Así es como debe actuar el hombre bueno del mundo, como un héroe, como un justiciero, como el que no permite por ningún medio la maldad. Los fines son hacer justicia y erradicar la maldad, los medios justificarán los fines siempre que éstos no destruyan el fin. Si utilizamos la violencia como medio, ésta no puede ser indiscriminada, pues sería un medio que haría fracasar al fin, porque en este caso ya no estaríamos haciendo justicia. Se ha de hacer de forma concreta y precisa, y siempre como medio, nunca como un fin en si mismo.

El objetivo no es la violencia, la violencia debe estar supeditada a un proyecto político, no al revés. El objetivo es intentar que mucha gente comparta la idea de utilizar la violencia para hacer justicia. Pues no existe juez ni tribunal alguno para los hombres malos que tienen el poder. Su justicia es en el fondo una forma de hacer justicia, pues “La Justicia” en abstracto no existe. Tomarse uno la justicia por su mano es precisamente lo que hacen los capitalistas por medio de sus instituciones del Estado moderno. Ellos imponen su forma particular de hacer justicia. Y por ese motivo tomarse uno la justicia por su mano, al margen del sistema, es perfectamente válido.

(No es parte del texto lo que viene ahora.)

-- ==== Sys2Proof/Machine/QueueOps.lean ====
section
/-!
DEFINITION. What the queue scheduler and its slots do: region resolution, descriptors, packets and their checks, memory reached
on a queue's behalf, binding and unbinding (R282, R283, R285 to R293, R321).
-/
namespace Sys2Proof.Machine

/-- R282. A region control block as memory holds it. -/
structure Rcb where
  addr : Nat := 0
  parent : Nat := 0
  root : Nat := 0
  asid : Nat := 0
  priority : Nat := 0
  det : Bool := false
  domain : Bool := false
  svc : Nat := 0
  deadline : Nat := 0
  codeBase : Nat := 0
  codeSize : Nat := 0
  handler : Nat := 0
  saveBase : Nat := 0
  saveSize : Nat := 0
  pinQuota : Nat := 0
  lanes : Nat := 0
  names : Nat := 0
  coreMask : BitVec 384 := 0
  faultQueue : Nat := 0
  figTable : Nat := 0
  paramWin : Nat := 0
  deriving DecidableEq, Repr

/-- R282. Read a region control block. -/
def State.readRcb (s : State) (a : Nat) : Rcb :=
  { addr := a, parent := s.readPa a, root := s.readPa (a + 0x08), asid := s.readLe (a + 0x10) 2,
    priority := s.readLe (a + 0x12) 1, det := bitOf (s.readLe (a + 0x13) 1) 0, domain := bitOf (s.readLe (a + 0x13) 1) 1,
    svc := s.readLe (a + 0x14) 1, deadline := s.readLe (a + 0x16) 2, codeBase := s.readLe (a + 0x18) 8,
    codeSize := s.readLe (a + 0x20) 4, handler := s.readLe (a + 0x24) 4, saveBase := s.readPa (a + 0x28),
    saveSize := s.readLe (a + 0x30) 8, pinQuota := s.readLe (a + 0x38) 8, lanes := s.readLe (a + 0x40) 4,
    names := s.readLe (a + 0x44) 2, coreMask := BitVec.ofNat 384 (s.readLe (a + 0x48) 48), faultQueue := s.readPa (a + 0x78),
    figTable := s.readPa (a + 0x80), paramWin := s.readLe (a + 0x88) 8 }

/-- R283. A zero field takes the parent's value. -/
def inherit (own parent : Nat) : Nat := if own = 0 then parent else own

/-- R283. A budget resolves to the lesser of its own value and the parent's. -/
def capped (own parent : Nat) : Nat := if own = 0 then parent else min own parent

/-- R283. The defaults of a root. -/
def rootDefaults : Region := { path := [(0, 98304, 16384)], priority := 8, svc := 2, deadline := 1023, pinQuota := 0,
                               coreMask := BitVec.allOnes 384, paramWin := 0xF000000000 }

/-- R283. The lane-slot and named-squad budgets that a region's children see. -/
def Region.budgets (g : Region) : Nat × Nat :=
  match g.path with
  | [] => (98304, 16384)
  | e :: _ => e.2

/-- R283, R284. A control block resolved under its parent's resolved fields. -/
def Rcb.under (r : Rcb) (p : Region) (isRoot : Bool) : Region :=
  let b := (capped r.lanes p.budgets.1, capped r.names p.budgets.2)
  let mask := if r.coreMask = 0 then p.coreMask else r.coreMask &&& p.coreMask
  { rcb := r.addr, path := (r.addr, b.1, b.2) :: (if isRoot then [] else p.path), root := inherit r.root p.root,
    asid := inherit r.asid p.asid, priority := inherit r.priority p.priority, det := r.det || p.det,
    domain := if r.domain || isRoot then r.addr else p.domain, svc := if r.svc = 0 then p.svc else r.svc - 1,
    deadline := inherit r.deadline p.deadline, codeBase := inherit r.codeBase p.codeBase, codeSize := inherit r.codeSize p.codeSize,
    handler := inherit r.handler p.handler, saveBase := inherit r.saveBase p.saveBase, saveSize := inherit r.saveSize p.saveSize,
    pinQuota := if isRoot then r.pinQuota else capped r.pinQuota p.pinQuota, coreMask := mask,
    faultQueue := inherit r.faultQueue p.faultQueue, figTable := inherit r.figTable p.figTable,
    paramWin := inherit r.paramWin p.paramWin }

/-- R283. The control blocks from a region to its root, with fuel. -/
def State.rcbChain (s : State) (fuel a : Nat) : Option (List Rcb) :=
  match fuel with
  | 0 => none
  | fuel + 1 =>
    let r := s.readRcb a
    if r.parent = 0 then some [r] else (s.rcbChain fuel r.parent).map (fun l => r :: l)

/-- R283. Resolve a chain, its root last. -/
def resolveChain : List Rcb → Region
  | [] => rootDefaults
  | [r] => r.under rootDefaults true
  | r :: t => r.under (resolveChain t) false

/-- R283. A root leaves none of these at zero: a code segment is at zero when its size is, the save area when its base is
(log 29). -/
def Rcb.complete (r : Rcb) : Bool :=
  r.root != 0 && r.asid != 0 && r.codeSize != 0 && r.saveBase != 0 && r.faultQueue != 0

/-- R283. The resolved fields of a region of a function, by the address of its control block, of which 52 bits count (log 58); none when
its root is incomplete. -/
def State.resolve (s : State) (a fn : Nat) : Option Region :=
  match s.rcbChain 4096 (a % 2 ^ 52) with
  | none => none
  | some l => if (l.getLast?.map Rcb.complete).getD false then some { resolveChain l with fn := fn } else none

/-- R285. A queue descriptor. -/
structure QDesc where
  ring : Nat := 0
  logN : Nat := 0
  owner : Nat := 0
  enabled : Bool := false
  status : Nat := 0
  slice : Nat := 0
  wr : Nat := 0
  rd : Nat := 0
  rcb : Nat := 0
  deriving DecidableEq, Repr
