/-- R155. Every M-format word of guard kind T outside POD, with the size of its element and the vector registers it names. -/
def accessRows (w : BitVec 2) (v : BitVec 1) (g : BitVec 4) (n : BitVec 1) (t b : BitVec 6) (x : BitVec 1) (o : BitVec 6) :
    List (Instr × Nat × List Nat) :=
  let plain : List WordM := [.ldgN w, .ldgI w, .ldgNf w, .ldsN w, .ldsI w, .stg w, .sts w]
  let atomics : List WordM := [.atomgAdd v, .atomgMinI v, .atomgMinN v, .atomgMaxI v, .atomgMaxN v, .atomgAnd v, .atomgOr v,
    .atomgXor v, .atomgXchg v, .atomsAdd v, .atomsMinI v, .atomsMinN v, .atomsMaxI v, .atomsMaxN v, .atomsAnd v, .atomsOr v,
    .atomsXor v, .atomsXchg v]
  plain.map (fun c => (c g n t b x o, 2 ^ w.toNat, t.toNat :: regsX x o)) ++
  atomics.map (fun c => (c g n t b x o, 4 * 2 ^ v.toNat, t.toNat :: regsX x o)) ++ [
    (.atomgCas v g n t b x o, 4 * 2 ^ v.toNat, t.toNat :: (t.toNat + 1) :: regsX x o),
    (.atomsCas v g n t b x o, 4 * 2 ^ v.toNat, t.toNat :: (t.toNat + 1) :: regsX x o),
    (.atomgAddBf16x2 g n t b x o, 4, t.toNat :: regsX x o),
    (.atomgAddF32 g n t b x o, 4, t.toNat :: regsX x o),
    (.ldr g n t b x o, 8, t.toNat :: regsX x o),
    (.str g n t b x o, 8, t.toNat :: regsX x o),
    (.lda g n t b x o, 4, t.toNat :: regsX x o),
    (.sta g n t b x o, 4, t.toNat :: regsX x o)]

/-- R166. The atomics of an operation with one operand, GLOBAL and SCRATCH, and what memory becomes from m and x of W bits. -/
def atomicRows (W : Nat) : List ((BitVec 1 → WordM) × (BitVec 1 → WordM) × Nat × (Nat → Nat → Nat)) := [
  (.atomgAdd, .atomsAdd, 0, fun m x => (m + x) % 2 ^ W),
  (.atomgMinI, .atomsMinI, 1, fun m x => if sx W x < sx W m then x else m),
  (.atomgMinN, .atomsMinN, 2, fun m x => if x < m then x else m),
  (.atomgMaxI, .atomsMaxI, 3, fun m x => if sx W m < sx W x then x else m),
  (.atomgMaxN, .atomsMaxN, 4, fun m x => if m < x then x else m),
  (.atomgAnd, .atomsAnd, 5, fun m x => m &&& x),
  (.atomgOr, .atomsOr, 6, fun m x => m ||| x),
  (.atomgXor, .atomsXor, 7, fun m x => m ^^^ x),
  (.atomgXchg, .atomsXchg, 8, fun _ x => x)]

/-- R157. Every element of an access translates to a resident page with the permissions it needs, at HBM where it must, below 2^56, and
no DET-shared page is written outside a commit section. -/
def State.granted (s : State) (sq : Squad) (need : Need) (els : List (Nat × Nat)) : Prop :=
  ∀ l ∈ els, l.2 < 2 ^ 56 ∧ ∃ p, s.translateIn sq.core (s.regionOf sq) l.2 = .page p ∧ (need.hbm → p.host = false) ∧
    (need.r → p.r = true) ∧ (need.w → p.w = true) ∧ (need.f → p.f = true) ∧ (need.w ∨ need.f → p.det = true → s.inSection sq = true)

/-- R157, R223, R224. An element whose address translates to r fails the fifth check with a detail: 5 beyond 2^56; then 4 at HOST where HBM is
needed; then 2, 3 and 9 for a missing R, W and F, in that order; a malformed entry lacks every permission, with detail 7 (log 30). -/
def FailsWith (n : Need) (va : Nat) (r : WalkResult) (d : Nat) : Prop :=
  (2 ^ 56 ≤ va ∧ d = 5) ∨ (va < 2 ^ 56 ∧ r = .malformed ∧ (n.r = true ∨ n.w = true ∨ n.f = true) ∧ d = 7) ∨
  (va < 2 ^ 56 ∧ ∃ p, r = .page p ∧
    ((n.hbm = true ∧ p.host = true ∧ d = 4) ∨
     (¬ (n.hbm = true ∧ p.host = true) ∧
       ((n.r = true ∧ p.r = false ∧ d = 2) ∨
        ((n.r = true → p.r = true) ∧ n.w = true ∧ p.w = false ∧ d = 3) ∨
        ((n.r = true → p.r = true) ∧ (n.w = true → p.w = true) ∧ n.f = true ∧ p.f = false ∧ d = 9)))))
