/-- R26, R71, R72, R100, R299. TRAP, in a squad with a handler and not yet in privileged state, enters the handler with cause 0x80
+ code and the mask of its enabled threads in xaddr; with no thread enabled it does nothing. R26, R71, R72, R299. A precise trap
at the word in execution, in a squad with a handler and not in privileged state, whatever its cause, writes the trap registers and
enters the handler. R73, R284, R299. A precise trap of a squad in privileged state, or of one whose region has no handler, kills
the squads of its fault domain; none of them enters a handler. -/
def Obligations.Traps : Prop :=
  (∀ (s : State) (q : Nat) (sq : Squad) (e : Exec) (g : BitVec 4) (n : BitVec 1) (k : BitVec 7), s.current = some (q, sq, e) →
    let act := sq.activeT e g n
    (act = [] → ∃ t, exec (.trap g n k) s = .next t ∧ WordRan s t q sq sq 1 ∧ t.pairs = s.pairs) ∧
    (act ≠ [] → sq.priv = false → (s.regionOf sq).handler ≠ 0 → (s.regionOf sq).handler < (s.regionOf sq).codeSize →
      (s.regionOf sq).handler < 2 ^ 32 - 1 →
      ∃ t x, exec (.trap g n k) s = .next t ∧ TrapTaken s t q sq e (0x80 + k.toNat) x 0 ∧
        ∀ i < 64, x.getLsbD i = (decide (i < 32) && sq.enabledT e g n i))) ∧
  (∀ (s : State) (q : Nat) (sq : Squad) (e : Exec) (cause : Nat) (xaddr : Reg) (detail : Nat), s.current = some (q, sq, e) →
    sq.priv = false → (s.regionOf sq).handler ≠ 0 → (s.regionOf sq).handler < (s.regionOf sq).codeSize →
    (s.regionOf sq).handler < 2 ^ 32 - 1 →
    TrapTaken s (s.trapWord q sq e cause xaddr detail) q sq e cause xaddr detail) ∧
  (∀ (s : State) (q : Nat) (sq : Squad) (e : Exec) (cause : Nat) (xaddr : Reg) (detail : Nat), s.current = some (q, sq, e) →
    (sq.priv = true ∨ (s.regionOf sq).handler = 0 ∨ (s.regionOf sq).codeSize ≤ (s.regionOf sq).handler) →
    (s.regionOf sq).within (s.regionOf sq).domain = true →
    let t := s.trapWord q sq e cause xaddr detail
    (∃ sq', tabFind t.squads q = some sq' ∧ sq'.live = [] ∧ sq'.xcause = sq.xcause) ∧
    ∀ l x p y, (l, x) ∈ s.launches → x.region.within (s.regionOf sq).domain = true → tabFind s.squads p = some y → y.launch = l →
      tabFind t.launches l = none ∧ ∃ y', tabFind t.squads p = some y' ∧ y'.place = .retired ∧ y'.live = [])

/-- R27. A SYS word of a squad that is not in privileged state raises PRIV at its clause's header, and does nothing else. -/
def Obligations.SystemWordPrivilege : Prop :=
  ∀ (s : State) (q : Nat) (sq : Squad) (e : Exec) (d a b : BitVec 6) (c : BitVec 12) (n : BitVec 4) (m : BitVec 1),
    s.current = some (q, sq, e) → sq.priv = false →
    ∀ i ∈ sysRows d a b c n m,
      exec i s = .next (s.trapHeader q sq e.mask 7 (hdrClass e.clause.hdr) e.clause.addr 0 0)

/-- R76. RFT restores vpc of all 32 threads from xvpc, clears privileged state, and leaves the rest of the trapped clause to be
resumed at xpc for the threads of xinfo[63:32], when xinfo[3:0] is not 0, with the target that a LOOP of that clause had given its
end (R136, log 17); a squad that it leaves without a live thread begins to retire. That RFT ends its own clause is an inference
(log 17). A management firmware squad raises ILLEGAL. -/
def Obligations.ReturnFromTrap : Prop :=
  ∀ (s : State) (q : Nat) (sq : Squad) (e : Exec), s.current = some (q, sq, e) → sq.priv = true →
    (sq.mgmt = false → (∃ th < 32, tabGet 0 sq.xvpc th ≠ 0xFFFFFFFF) → ∃ t sq', exec .rft s = .next t ∧ tabFind t.squads q = some sq' ∧
      (∀ p, p ≠ q → tabFind t.squads p = tabFind s.squads p) ∧ t.pairs = s.pairs ∧ (∀ a, t.readByte a = s.readByte a) ∧
      (t.lane sq.laneOf).cur = none ∧ sq' = { sq with vpc := sq'.vpc, priv := false, remainder := sq'.remainder } ∧
      (∀ th < 32, sq'.readVpc th = tabGet 0 sq.xvpc th) ∧
      (sq.xinfo.extractLsb' 0 4 = 0 → sq'.remainder = none) ∧
      (sq.xinfo.extractLsb' 0 4 ≠ 0 → ∃ r, sq'.remainder = some r ∧ r.index = (sq.xinfo.extractLsb' 0 4).toNat ∧
        r.addr + BitVec.ofNat 32 (4 * r.index) = sq.xpc ∧ r.mask = sq.xinfo.extractLsb' 32 32 ∧
        ∀ a, r.jump = some a ↔ sq.xjump = some (r.addr, a))) ∧
    (sq.mgmt = false → sq.isResident = true → sq.exiting = false → (∀ th < 32, tabGet 0 sq.xvpc th = 0xFFFFFFFF) → ∃ t sq', exec .rft s = .next t ∧ tabFind t.squads q = some sq' ∧
      sq'.live = [] ∧ sq'.priv = false ∧ sq'.exiting = true ∧ sq'.remainder = none ∧ (t.lane sq.laneOf).cur = none) ∧
    (sq.mgmt = true → exec .rft s = .next (s.trapWord q sq e 1 0 0))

En esta línea hay una frase que resume muy bien lo que intento expresar: en la guerra vale todo. Y los capitalistas ya han iniciado su guerra contra la sociedad. Debemos tomar el pulso, luchar, y ganar. No podemos permitirnos el lujo de olvidar ni perdonar. Acabar con la gente mala es hacer justicia, y es lo que los buenos debemos hacer. Ni Dios ni Jesucristo nos ayudarán jamás, pues de existir sólo han hecho que ayudar al hombre malo que nos somete. Dios es en todo caso un hombre malo, y esta sociedad dominada por hombres malos así lo refleja.